* _About this exercise_:
Give back exactly the lines of the data below, starting with the line that has "read (R317). -/" and going on through the line that has "decide ((s.ctx n".

######

-- ==== Sys2Proof/Machine/Contexts.lean ====
section
/-!
DEFINITION. The life of a control-core context: fetch (R198), asynchronous traps and their hand-over (R203, R205), waits and
PAUSE (R165, R202), handlers (R167), and what follows every turn.
-/

namespace Sys2Proof.Machine

/-! ## Fetch (R198) -/

/-- The word at a translated address: package register space gives zero for a 4-byte read (R317). -/
def State.fetchWord (s : State) (a : Nat) : W32 := if inRegs a then 0 else BitVec.ofNat 32 (s.readNat a 4)

/-- What context c of SC n would issue: the instruction at its pc, or the trap its fetch takes. -/
noncomputable def State.fetched (s : State) (n c : Nat) : Instr :=
  let pc := (s.ctx n c).pc
  match s.xlat n pc.toNat with
  | none => .fetchFault pc
  | some x => if x.x && pc.toNat % 4 == 0 then decode (s.fetchWord (localOf x.pa)) else .fetchFault pc

/-! ## Issue (R165) -/

/-- Can a context issue: READY, with no PAUSE running, on a control core that has not stopped? -/
def State.canIssue (s : State) (n c : Nat) : Bool :=
  decide ((s.ctx n c).st = .ready) && (s.ctx n c).pause == 0 && !(s.sc n).stopped

/-- The first context that can issue after the one that issued last, in rising number and wrapping from 19 to 0. -/
def State.nextCtx (s : State) (n : Nat) : Option Nat :=
  (((List.range 20).map (fun i => ((s.sc n).last + 1 + i) % 20)).find? (s.canIssue n))

/-! ## Asynchronous traps (R203, R205) -/

/-- A wait in which an asynchronous trap is taken at once (R203, R277), or before an instruction that waits for a register
has issued (R227). -/
def Wait.trapsIn : Wait → Bool
  | .future _ => true
  | .phase _ _ => true
  | .flag _ _ met => !met
  | .retired _ => true
  | .complete _ => true
  | .krq _ _ => true
  | .fence _ => true
  | .pins _ _ => true
  | .filled _ => true
  | .filledOf _ => true
  | _ => false

/-- May context c take a pending asynchronous trap now: at an instruction boundary, or in such a wait (R203)? -/
def Ctx.trapDue (x : Ctx) : Bool :=
  !x.apend.isEmpty && match x.wait with
    | none => x.st == .ready
    | some w => w.trapsIn && (x.st == .ready || x.st == .blocked)

/-- The oldest pending asynchronous trap taken (R203, R205). -/
def State.takeAsync (s : State) (n c : Nat) : State :=
  let x := s.ctx n c
  match x.apend with
  | [] => s
  | (cause, tval) :: rest => (s.takeTrap n c cause true tval x.pc).modCtx n c (fun x => { x with apend := rest })

/-- ASYNC_TRAP (R203). -/
def execAsyncTrap (n c : Nat) (s : State) : Result :=
  .next (if (s.ctx n c).trapDue then s.takeAsync n c else s)

/-- TRAP_HANDOVER (R205). -/
def execTrapHandover (n : Nat) (s : State) : Result := .next (s.handOver n)

/-! ## Waits (R165, R202) -/

/-- PAUSE_EXPIRY: the wall cycles of a PAUSE have passed (R202). -/
def execPauseExpiry (n c : Nat) (s : State) : Result :=
  .next (if (s.ctx n c).pause = 1 then s.modCtx n c (fun x => { x with pause := 0 }) else s)

/-- Has the run whose return queue is waited on an entry for core c, or has it retired (R221)? -/
def State.krqReady (s : State) (n k c : Nat) : Bool :=
  match tget (s.sc n).runs k with
  | none => true
  | some r => !(tgetD r.rq c []).isEmpty || r.phase == .retired

/-- Is the wait of context c of SC n over (R165)? -/
def State.waitOver (s : State) (n c : Nat) : Wait → Bool
  | .room => (s.sc n).room (s.ownerOf n c)
  | .krq k i => s.krqReady n k i
  | .retired ids => ids.all (fun i => !notRetired (s.sc n) i)
  | .complete ids => ids.all (fun i => !notComplete (s.sc n) i)
  | .settled ids => s.settledFor n c ids
  | .fence ids => s.settledFor n c ids
  | .ending _ _ _ => false
  | .early _ _ => false
  | .filled r => !((s.ctx n c).unfilled.contains r || (s.ctx n c).unfilled.contains (r + 32))
  | .future h => !s.futLive h || (s.fut (futKey h)).terminal || s.futLost h
  | .phase h p => !s.barOk n h || (s.barrier n h).exp == 0 || (s.barrier n h).phase != p
  | .flag pa _ met => met || !s.placeOk pa true
  | .pins a va => !s.pinned a va
  | .page i => s.dupReady i n c
  | .tag _ stack => s.maySend n c stack
  | .parts _ stack _ _ => s.maySend n c stack
  | .commit => s.commitReady n c
  | .touched vas => !vas.any s.commitHits
  | .filledOf k => (s.ctx n k).unfilled.isEmpty

/-- A wait that its instruction, once issued again, still has to know. -/
def Wait.kept : Wait → Option Wait
  | .filled _ => none
  | .filledOf _ => none
  | .settled _ => none
  | w => some w

/-- CONTEXT_WAKE: the context issues its instruction again (R165). -/
def execContextWake (n c : Nat) (s : State) : Result :=
  .next (match (s.ctx n c).wait with
    | some w =>
      if (s.ctx n c).st = .blocked ∧ s.waitOver n c w then s.modCtx n c (fun x => { x with st := .ready, wait := w.kept })
      else s
    | none => s)

/-! ## Handlers (R167) -/

/-- The lowest-numbered FREE message context. -/
def State.freeMessage (s : State) (n : Nat) : Option Nat := [16, 17].find? (fun c => (s.ctx n c).st == .free)

/-- A message context as an arrival starts it. -/
def handlerCtx (a : Arrival) : Ctx :=
  { st := .ready, pc := a.pc, g := [(1, a.arg), (2, BitVec.ofNat 64 a.src)].filter (fun p => p.2 != 0) }

/-- MESSAGE_CONTEXT_START (R167). -/
def execMessageContextStart (n : Nat) (s : State) : Result :=
  .next (match (s.sc n).arrivals, s.freeMessage n with
    | a :: rest, some c => (s.setCtx n c (handlerCtx a)).modSc n (fun t => { t with arrivals := rest })
    | _, _ => s)

/-! ## Watched flags (R255, R256) -/

/-- The wait of a context with the comparison of a watched flag made, where the flag has been written. -/
def State.watched (s : State) : Wait → Wait
  | .flag pa thr met => .flag pa thr (met || (s.flagWritten pa && decide (thr ≤ s.homeValue pa)))
  | w => w
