-- ==== Sys2Proof/Machine/Losses.lean ====
section
/-!
DEFINITION. Losses at run time (R337, R352-R354): a die, a stack, a bridge link, and a hub with its half.
-/

namespace Sys2Proof.Machine

/-! ## The work of a lost cluster (R246, R337, R353) -/

/-- Every line of a cluster's data cache is written back: what its stores did stands (R353). -/
def State.flushSc (s : State) (n : Nat) : State := ((s.sc n).lines.map Prod.fst).foldl (fun t k => t.evict n k) s

/-- TRANSFORM nodes with jobs on a cluster that are not over end faulted. -/
def State.failJobs (s : State) (n : Nat) : State :=
  s.graphs.foldl (fun t g =>
    (g.2.nodes.zipIdx).foldl (fun t p =>
      if p.1.st == .running && p.1.jobs.any (fun j => j.1 == n && notComplete (s.sc n) j.2) then
        t.endNode g.1 p.2 .poison none (some 0x42)
      else t) t) s

/-- Signals of reclaimed tasks that wait for jobs of a cluster are delivered as poisoned. -/
def State.failLate (s : State) (n : Nat) : State :=
  (s.late.filter (fun l => l.sc == n)).foldl (fun t l =>
    t.sendEdges l.graph (l.es.filterMap (fun j => (t.node l.graph l.node).e0[j]?)) .poison)
    { s with late := s.late.filter (fun l => l.sc != n) }

/-- Entries, jobs and runs of a cluster are gone: WAITING entries are cancelled, started jobs stop and no flag of theirs is
incremented, runs are discarded (R353). -/
def State.clearWork (s : State) (n : Nat) : State :=
  ((s.failJobs n).failLate n).modSc n (fun t => { t with entries := [], runs := [], arrivals := [], stopped := true })

/-- The task in context c of a lost cluster ends LOST; a RECLAIMED one is reclaimed (R242, R246). -/
def State.loseTask (s : State) (n c : Nat) : State :=
  if (s.ctx n c).st = .free then s
  else if s.ctxReclaimed n c then s.reclaimAt n c
  else s.endTaskAt n c .faulted 0x42 0 .lost

/-- The descheduled task of a future on a lost cluster ends LOST. -/
def State.loseSleeper (s : State) (k n : Nat) : State :=
  match tget s.sleepers k with
  | none => s
  | some x =>
    if s.isReclaimed k then s.reclaimNow k
    else
      let t := s.endTask k n x.ctx .faulted 0x42 0 .lost
      { t with sleepers := tdel t.sleepers k, slices := t.slices.filter (fun z => z.fut != k) }

/-- Operations on read-duplicate pages that a lost cluster made complete as those of no context here: R340 has each complete at every
live holder before the next begins. -/
def State.dropDups (s : State) (n : Nat) : State :=
  let lose := fun (o : DupOp) => { o with who := o.who.filter (fun x => x.1 != n) }
  { s with dup := s.dup.map (fun p => (p.1, { p.2 with ops := p.2.ops.map lose, asked := p.2.asked.map lose })) }

/-- A cluster is lost. -/
def State.loseSc (s : State) (n : Nat) : State :=
  let t := (s.flushSc n).clearWork n
  let t := (List.range 16).foldl (fun t c => t.loseTask n c) t
  let t := ((t.sleepers.filter (fun p => p.2.sc == n)).map Prod.fst).foldl (fun t k => t.loseSleeper k n) t
  { t.dropDups n with
           committing := t.committing.filter (fun p => p.1 != n),
           topo := { t.topo with cores := t.topo.cores.set n 0 } }

/-- The tasks of a launch that are not yet created end LOST where its region's mask has no live SC left (R337). -/
def State.loseUncreated (s : State) (l : Nat) : State :=
  match tget s.launches l with
  | none => s
  | some x =>
    if x.graph || x.count ≤ x.next || !(s.scsOf x.rcb).isEmpty then s
    else
      let k := x.count - x.next
      let y : Launch := { x with next := x.count, ended := x.ended + k, lost := x.lost + k, firstLost := minTix x.firstLost x.next }
      State.tryLaunch { s with launches := tput s.launches l y } l

/-- The same for every launch. -/
def State.loseUncreatedAll (s : State) : State := (s.launches.map Prod.fst).foldl State.loseUncreated s

/-- A bit of a register cleared. -/
def clearBit {w : Nat} (x : BitVec w) (i : Nat) : BitVec w := x &&& ~~~((1 : BitVec w) <<< i)

/-- A die is lost (R353). -/
def State.loseDie (s : State) (d : Nat) : State :=
  let t := (s.loseSc (2 * d)).loseSc (2 * d + 1)
  { t with topo := { t.topo with dies := clearBit t.topo.dies d } }

/-- DIE_LOSS (R353): `core` says that a core's failure took the die. -/
def execDieLoss (d : Nat) (core : Bool) (s : State) : Result :=
  .next (if d < 8 ∧ bitNat s.topo.dies.toNat d = true then
      (s.loseDie d).loseUncreatedAll.setHlth [hlthReplace, if core then lossCore else lossDie]
    else s)

/-! ## Stacks -/

/-- STACK_LOSS (R353). -/
def execStackLoss (k : Nat) (s : State) : Result :=
  .next (if k < 8 ∧ bitNat s.topo.stks.toNat k = true then
      ({ s with topo := { s.topo with stks := clearBit s.topo.stks k } } : State).setHlth [hlthReplace, lossStack]
    else s)

/-! ## A half (R354) -/

/-- Live dies of a half. -/
def liveDies (t : Topo) (h : Nat) : Nat := ((List.range 4).filter (fun i => bitNat t.dies.toNat (4 * h + i))).length

/-- The half a split makes the minor one: with fewer live dies, half 1 on a tie. -/
def minorHalf (t : Topo) : Nat := if liveDies t 0 < liveDies t 1 then 0 else 1

/-- The TIX of the tasks of a launch that have not ended: those created, and the first that is not. -/
def State.openTix (s : State) (l : Nat) (x : Launch) : List Nat :=
  s.futs.filterMap (fun p => if p.2.launch = some l ∧ (p.2.st = .running ∨ p.2.st = .ready) then some p.2.tix else none)
    ++ (if x.next < x.count then [x.next] else [])

/-- A launch of the minor half's queues: its tasks that have not ended are LOST, and its block is written where its FLAG lies
in that half's memory (R354). -/
def State.closeLaunch (s : State) (h l : Nat) (x : Launch) : State :=
  let lost := x.lost + (x.count - x.ended)
  let first := (s.openTix l x).foldl minTix x.firstLost
  if x.flag / halfSize = h then
    s.writeBlock x.flag x.value (launchStatus lost x.faulted) x.done lost x.faulted (first.getD noTix) (x.firstFault.getD noTix)
  else s

/-- The launches of a half's queues are closed, and its queues read no more. -/
def State.closeQueues (s : State) (h : Nat) : State :=
  let mine := s.launches.filter (fun p => p.2.hub == h)
  let t := mine.foldl (fun t p => t.closeLaunch h p.1 p.2) s
  { t with launches := t.launches.filter (fun p => p.2.hub != h),
           queues := t.queues.map (fun p => if p.1 / 4096 = h then (p.1, { p.2 with en := false }) else p) }

/-- Graphs of a half's walker: a future that the other hub holds ends FAULTED with LOST, and a launch of the other half's is
PARTIAL (R337, R354). -/
def State.closeGraphs (s : State) (h : Nat) : State :=
  let mine := s.graphs.filter (fun p => hubOf p.2.sc == h)
  let t : State := { s with graphs := s.graphs.filter (fun p => hubOf p.2.sc != h) }
  mine.foldl (fun t p =>
    let g := p.2
    let u := t.modFut g.fut (fun f => { f with st := .faulted, status := 0x42, result := 0 })
    match g.launch.bind (fun l => (tget u.launches l).map (fun x => (l, x))) with
    | some (l, x) =>
      let v := u.writeBlock x.flag x.value 2 0 1 0 0 noTix
      { v.modQueue x.queue (fun q => { q with infl := q.infl - 1 }) with launches := tdel v.launches l }
    | none => u) t

/-- The lanes of a half leave the topology; its ports are in ERROR and its relay store is gone. -/
def State.dropPorts (s : State) (h : Nat) : State :=
  let ps := [h, 2 + 2 * h, 3 + 2 * h] ++ (List.range 24).map (fun i => 8 + 24 * h + i)
  let t := ps.foldl State.failPort s
  let mask : BitVec 48 := if h = 0 then 0xFFFFFF else 0xFFFFFF000000
  { t with topo := { t.topo with lanes := t.topo.lanes &&& ~~~mask },
           fab := { t.fab with relay := t.fab.relay.filter (fun p => p.1 != h) } }

/-- The other half, as the majority treats it from then on (R354). -/
def State.loseHalf (s : State) (h : Nat) : State :=
  let t := (List.range 8).foldl (fun t i => t.loseSc (8 * h + i)) ((s.closeQueues h).closeGraphs h)
  let t := t.dropPorts h
  let t := { t with slices := t.slices.filter (fun z => z.fut / 131072 != h) }
  let t := { t with topo := { t.topo with
    halves := clearBit t.topo.halves h,
    dies := t.topo.dies &&& ~~~((15 : BitVec 8) <<< (4 * h)),
    stks := t.topo.stks &&& ~~~((15 : BitVec 8) <<< (4 * h)) } }
  let t := t.dropTlb (fun _ x => pkgOf x.pa == t.pkgid && decide (localOf x.pa / halfSize = h))
  let t := if h = 0 ∧ t.topo.acthost = false then t.failOver else t
  t.loseUncreatedAll.setHlth [hlthReplace]

/-- The package splits (R354): the minor half's own HLTH and its SPLIT bit, and the majority's life without it.  After that the minor
half's stacks serve nobody but its own management, which has no event here (log 59). -/
def State.splitPackage (s : State) : State :=
  let u := s.loseHalf (minorHalf s.topo)
  { u with topo := { u.topo with split := true },
           mgmt := { u.mgmt with minorHlth := withBits [hlthReplace, hlthSplitMinor, lossBridge] s.mgmt.hlth } }

/-- BRIDGE_LINK_FAILURE (R353, R354): with the second link the package splits. -/
def execBridgeLinkFailure (l : Nat) (s : State) : Result :=
  .next (if l < 2 ∧ bitNat s.topo.brg.toNat l = true then
      let t := ({ s with topo := { s.topo with brg := clearBit s.topo.brg l } } : State).setHlth [hlthReplace, lossBridge]
      if t.topo.brg = 0 ∧ t.topo.halves = 3 then t.splitPackage else t
    else s)

/-- HUB_LOSS (R353): its half is lost; with the last hub nothing of the module acts any more. -/
def execHubLoss (h : Nat) (s : State) : Result :=
  .next (if h < 2 ∧ bitNat s.topo.halves.toNat h = true then
      let t := (s.loseHalf h).setHlth [lossHub]
      if t.topo.halves = 0 then { t with mgmt := { t.mgmt with dead := true } } else t
    else s)

end Sys2Proof.Machine
end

######

* _Exercise answer_:
/-- The word at a translated address: package register space gives zero for a 4-byte read (R317). -/
def State.fetchWord (s : State) (a : Nat) : W32 := if inRegs a then 0 else BitVec.ofNat 32 (s.readNat a 4)

/-- What context c of SC n would issue: the instruction at its pc, or the trap its fetch takes. -/
noncomputable def State.fetched (s : State) (n c : Nat) : Instr :=
  let pc := (s.ctx n c).pc
  match s.xlat n pc.toNat with
  | none => .fetchFault pc
  | some x => if x.x && pc.toNat % 4 == 0 then decode (s.fetchWord (localOf x.pa)) else .fetchFault pc

/-! ## Issue (R165) -/

/-- Can a context issue: READY, with no PAUSE running, on a control core that has not stopped? -/
def State.canIssue (s : State) (n c : Nat) : Bool :=
  decide ((s.ctx n c).st = .ready) && (s.ctx n c).pause == 0 && !(s.sc n).stopped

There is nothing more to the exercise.